BEIJING, Oct. 24 (Xinhua) — Chinese scientists have recently made significant advances in overcoming critical obstacles in solid-state batteries, pushing their performance to new heights.
Solid-state batteries, widely regarded as the next generation of lithium battery technology, hold promising potential for applications in new energy vehicles and low-altitude aviation.
Previously, a 100-kilogram battery could power a vehicle for about 500 kilometers, but recent breakthroughs promise to extend that range beyond 1,000 kilometers.
At the heart of a battery are lithium ions, which act like “deliverymen,” shuttling electrons between the positive and negative electrodes. The solid electrolyte serves as the “road” for these ions.
However, in conventional solid-state batteries, sulfide-based electrolytes are too hard, while lithium metal electrodes are too soft.
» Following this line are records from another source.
-- ==== Sys2Proof/Decode.lean ====
section
/-! DEFINITION. The encoding: formats (R56-R63, R67), specifiers (R53, R54), codes (R28, R31, R55), the opcode map (R65, R66) as the owning chapters fill
it, `decode`, and after it `encode`. Decoding refuses what no operand type can hold (R73); `Instr.wf` refuses the rest. -/

namespace Sys2Proof

/-- R73: why a word is not an instruction. -/
inductive DecodeError where
  /-- R65: a major opcode without instructions, 0x00 included -/
  | unassignedOpcode
  /-- R65: a function code that no chapter assigns -/
  | unassignedFunction
  /-- R55: a type code outside R28 and R31, or not the fixed one -/
  | reservedType
  /-- R54: a destination field of 1-15 or 48-63 -/
  | badDestination
  /-- R63: a guard code of 1-15 -/
  | badGuard
  /-- R55: an unused field that is not zero -/
  | unusedField
  /-- R60, R70, R72: a reserved bit that is not zero -/
  | reservedBit
  /-- R60: a mask register field above m7 -/
  | badMaskField
  /-- R135, R197: a shared-exponent format code that names none -/
  | badBlockFormat
  /-- R243: a field that must name another register class -/
  | badField
  /-- R68: a scheduling code of 4-15, or reserved bits -/
  | badHintPayload
  /-- R51: fewer than four bytes -/
  | truncated
deriving DecidableEq, Repr

/-- R51: bits 31..26. -/
def opcodeOf (w : InsnWord) : BitVec 6 := w.extractLsb' 26 6

/-- R56: format S, without its opcode. -/
structure FormatS where
  dst : BitVec 6
  a : BitVec 6
  b : BitVec 6
  fn : BitVec 4
  ty : BitVec 4
deriving DecidableEq, Repr

/-- R56: the fields of a word. -/
def FormatS.read (w : InsnWord) : FormatS :=
  ⟨w.extractLsb' 20 6, w.extractLsb' 14 6, w.extractLsb' 8 6, w.extractLsb' 4 4, w.extractLsb' 0 4⟩

/-- R56: the word of an opcode and fields. -/
def FormatWord.s (op : BitVec 6) (f : FormatS) : InsnWord :=
  op ++ f.dst ++ f.a ++ f.b ++ f.fn ++ f.ty

/-- R57: format T, without its opcode. -/
structure FormatT where
  dst : BitVec 6
  a : BitVec 6
  b : BitVec 6
  c : BitVec 6
  ty : BitVec 2
deriving DecidableEq, Repr

/-- R57: the fields of a word. -/
def FormatT.read (w : InsnWord) : FormatT :=
  ⟨w.extractLsb' 20 6, w.extractLsb' 14 6, w.extractLsb' 8 6, w.extractLsb' 2 6, w.extractLsb' 0 2⟩

/-- R57: the word of an opcode and fields. -/
def FormatWord.t (op : BitVec 6) (f : FormatT) : InsnWord :=
  op ++ f.dst ++ f.a ++ f.b ++ f.c ++ f.ty

/-- R58: format I, without its opcode. -/
structure FormatI where
  dst : BitVec 6
  a : BitVec 6
  imm : BitVec 14
deriving DecidableEq, Repr

/-- R58: the fields of a word. -/
def FormatI.read (w : InsnWord) : FormatI :=
  ⟨w.extractLsb' 20 6, w.extractLsb' 14 6, w.extractLsb' 0 14⟩

/-- R58: the word of an opcode and fields. -/
def FormatWord.i (op : BitVec 6) (f : FormatI) : InsnWord :=
  op ++ f.dst ++ f.a ++ f.imm

/-- R59: format B, without its opcode. -/
structure FormatB where
  sense : BitVec 1
  pred : BitVec 3
  off : BitVec 22
deriving DecidableEq, Repr

/-- R59: the fields of a word. -/
def FormatB.read (w : InsnWord) : FormatB :=
  ⟨w.extractLsb' 25 1, w.extractLsb' 22 3, w.extractLsb' 0 22⟩

/-- R59: the word of an opcode and fields. -/
def FormatWord.b (op : BitVec 6) (f : FormatB) : InsnWord :=
  op ++ f.sense ++ f.pred ++ f.off

/-- R60: format V, without its opcode. -/
structure FormatV where
  vd : BitVec 4
  va : BitVec 4
  vb : BitVec 4
  mask : BitVec 3
  fn : BitVec 5
  ty : BitVec 4
  c : BitVec 1
  res : BitVec 1
deriving DecidableEq, Repr

/-- R60: the fields of a word. -/
def FormatV.read (w : InsnWord) : FormatV :=
  ⟨w.extractLsb' 22 4, w.extractLsb' 18 4, w.extractLsb' 14 4, w.extractLsb' 11 3, w.extractLsb' 6 5, w.extractLsb' 2 4, w.extractLsb' 1 1, w.extractLsb' 0 1⟩

/-- R60: the word of an opcode and fields. -/
def FormatWord.v (op : BitVec 6) (f : FormatV) : InsnWord :=
  op ++ f.vd ++ f.va ++ f.vb ++ f.mask ++ f.fn ++ f.ty ++ f.c ++ f.res

/-- R61: format VS, without its opcode. -/
structure FormatVs where
  vd : BitVec 4
  va : BitVec 4
  s : BitVec 6
  mask : BitVec 3
  fn : BitVec 5
  ty : BitVec 4
deriving DecidableEq, Repr

/-- R61: the fields of a word. -/
def FormatVs.read (w : InsnWord) : FormatVs :=
  ⟨w.extractLsb' 22 4, w.extractLsb' 18 4, w.extractLsb' 12 6, w.extractLsb' 9 3, w.extractLsb' 4 5, w.extractLsb' 0 4⟩

/-- R61: the word of an opcode and fields. -/
def FormatWord.vs (op : BitVec 6) (f : FormatVs) : InsnWord :=
  op ++ f.vd ++ f.va ++ f.s ++ f.mask ++ f.fn ++ f.ty

/-- R62: format Ms, without its opcode. -/
structure FormatMs where
  d : BitVec 6
  base : BitVec 6
  ty : BitVec 4
  fn : BitVec 2
  off : BitVec 8
deriving DecidableEq, Repr

/-- R62: the fields of a word. -/
def FormatMs.read (w : InsnWord) : FormatMs :=
  ⟨w.extractLsb' 20 6, w.extractLsb' 14 6, w.extractLsb' 10 4, w.extractLsb' 8 2, w.extractLsb' 0 8⟩

/-- R62: the word of an opcode and fields. -/
def FormatWord.ms (op : BitVec 6) (f : FormatMs) : InsnWord :=
  op ++ f.d ++ f.base ++ f.ty ++ f.fn ++ f.off

/-- R62: format Mv, without its opcode. -/
structure FormatMv where
  vd : BitVec 4
  mask : BitVec 3
  base : BitVec 6
  ty : BitVec 4
  fn : BitVec 2
  x : BitVec 7
deriving DecidableEq, Repr

/-- R62: the fields of a word. -/
def FormatMv.read (w : InsnWord) : FormatMv :=
  ⟨w.extractLsb' 22 4, w.extractLsb' 19 3, w.extractLsb' 13 6, w.extractLsb' 9 4, w.extractLsb' 7 2, w.extractLsb' 0 7⟩

/-- R62: the word of an opcode and fields. -/
def FormatWord.mv (op : BitVec 6) (f : FormatMv) : InsnWord :=
  op ++ f.vd ++ f.mask ++ f.base ++ f.ty ++ f.fn ++ f.x

/-- R63: format X, without its opcode. -/
structure FormatX where
  fn : BitVec 3
  a : BitVec 6
  b : BitVec 6
  c : BitVec 6
  g : BitVec 5
deriving DecidableEq, Repr

/-- R63: the fields of a word. -/
def FormatX.read (w : InsnWord) : FormatX :=
  ⟨w.extractLsb' 23 3, w.extractLsb' 17 6, w.extractLsb' 11 6, w.extractLsb' 5 6, w.extractLsb' 0 5⟩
When these materials interface, the uneven contact creates resistance, hindering ion movement and reducing efficiency — a long-standing bottleneck to commercialization.
To address this, Chinese research teams have developed innovative solutions that seamlessly bridge the gap between rigid and soft materials, ensuring smoother ion transport and enhanced performance.
One approach from the Institute of Physics, Chinese Academy of Sciences (CAS), uses iodine ions as a form of special “glue.” During operation, these ions migrate to the interface between the electrode and electrolyte, where they attract lithium ions to fill in microscopic gaps and pores.
This self-repairing mechanism creates a tightly bonded interface, effectively overcoming one of the most persistent barriers to the practicality of solid-state batteries.
Scientists at the Institute of Metal Research of the CAS have given electrolytes a “flexible transformation.” By building a polymer-based skeleton, they created a battery that remains fully functional even after being bent 20,000 times or twisted.
This design not only offers exceptional durability but also incorporates specialized chemical additives into the flexible framework — some to accelerate lithium-ion transport and others to capture additional ions — thereby increasing energy storage capacity by 86 percent.
In another development, a team from Tsinghua University has introduced a fluorine reinforcement technique. They modified the electrolyte with fluorinated polyether materials, leveraging fluorine’s high resistance to voltage to form a protective layer on the electrode surface. This fluoride-rich shield prevents the electrolyte from being broken down under high voltage.
As a result, batteries incorporating this technology have passed severe safety tests, including nail penetration and exposure to 120 degrees Celsius temperatures, without catching fire or exploding, thereby ensuring both high performance and safety. ■